Task requirements: Take the line that contains "have frame := runClear_frame" as the first line and the final line of the records as the last; return exactly those lines and the lines between.

Study material:
theorem runClear_frame (s : State) : ChangeFrame s (runClear s).state :=
  (clearSlots_changeFrame s).trans (submitReleased_changeFrame _ _)

/-- Settles O32: CLEAR_CATALOG is never refused. -/
theorem clearCatalogFreesEverySlot : Obligations.ClearCatalogFreesEverySlot := by
  intro s law ready gate
  have hexec := exec_change (c := .clearCatalog) (code := commandCode .clearCatalog)
    (run := runClear) rfl ready gate
  have frame := runClear_frame (acceptCommand (commandCode .clearCatalog) s)
  have cleared := catalogCleared_clear (s := acceptCommand (commandCode .clearCatalog) s) law
  have run : runClear (acceptCommand (commandCode .clearCatalog) s) =
      { state := submitReleased (boundInputs s)
          (clearSlots (acceptCommand (commandCode .clearCatalog) s))
        code := .ok
        data := [loByte s.catalog.occupancy, inputSetByte (boundInputs s),
          loByte (boundInputs s).length] } := rfl
  have bound : boundInputs (acceptCommand (commandCode .clearCatalog) s) = boundInputs s := rfl
  rw [run] at hexec frame
  rw [bound] at cleared
  have executing := Executing.of_change frame
  generalize submitReleased (boundInputs s)
    (clearSlots (acceptCommand (commandCode .clearCatalog) s)) = u at *
  exact ⟨_, hexec, executing.portAdvanced (r := ⟨u, .ok, _⟩), frame.units, cleared,
    executing.completedWith (r := ⟨u, .ok, _⟩)⟩

end Sys2Proof.Machine
end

Exercise solution:
  have frame := runClear_frame (acceptCommand (commandCode .clearCatalog) s)
  have cleared := catalogCleared_clear (s := acceptCommand (commandCode .clearCatalog) s) law
  have run : runClear (acceptCommand (commandCode .clearCatalog) s) =
      { state := submitReleased (boundInputs s)
          (clearSlots (acceptCommand (commandCode .clearCatalog) s))
        code := .ok
        data := [loByte s.catalog.occupancy, inputSetByte (boundInputs s),
          loByte (boundInputs s).length] } := rfl
  have bound : boundInputs (acceptCommand (commandCode .clearCatalog) s) = boundInputs s := rfl
  rw [run] at hexec frame
  rw [bound] at cleared
  have executing := Executing.of_change frame
  generalize submitReleased (boundInputs s)
    (clearSlots (acceptCommand (commandCode .clearCatalog) s)) = u at *
  exact ⟨_, hexec, executing.portAdvanced (r := ⟨u, .ok, _⟩), frame.units, cleared,
    executing.completedWith (r := ⟨u, .ok, _⟩)⟩

end Sys2Proof.Machine
end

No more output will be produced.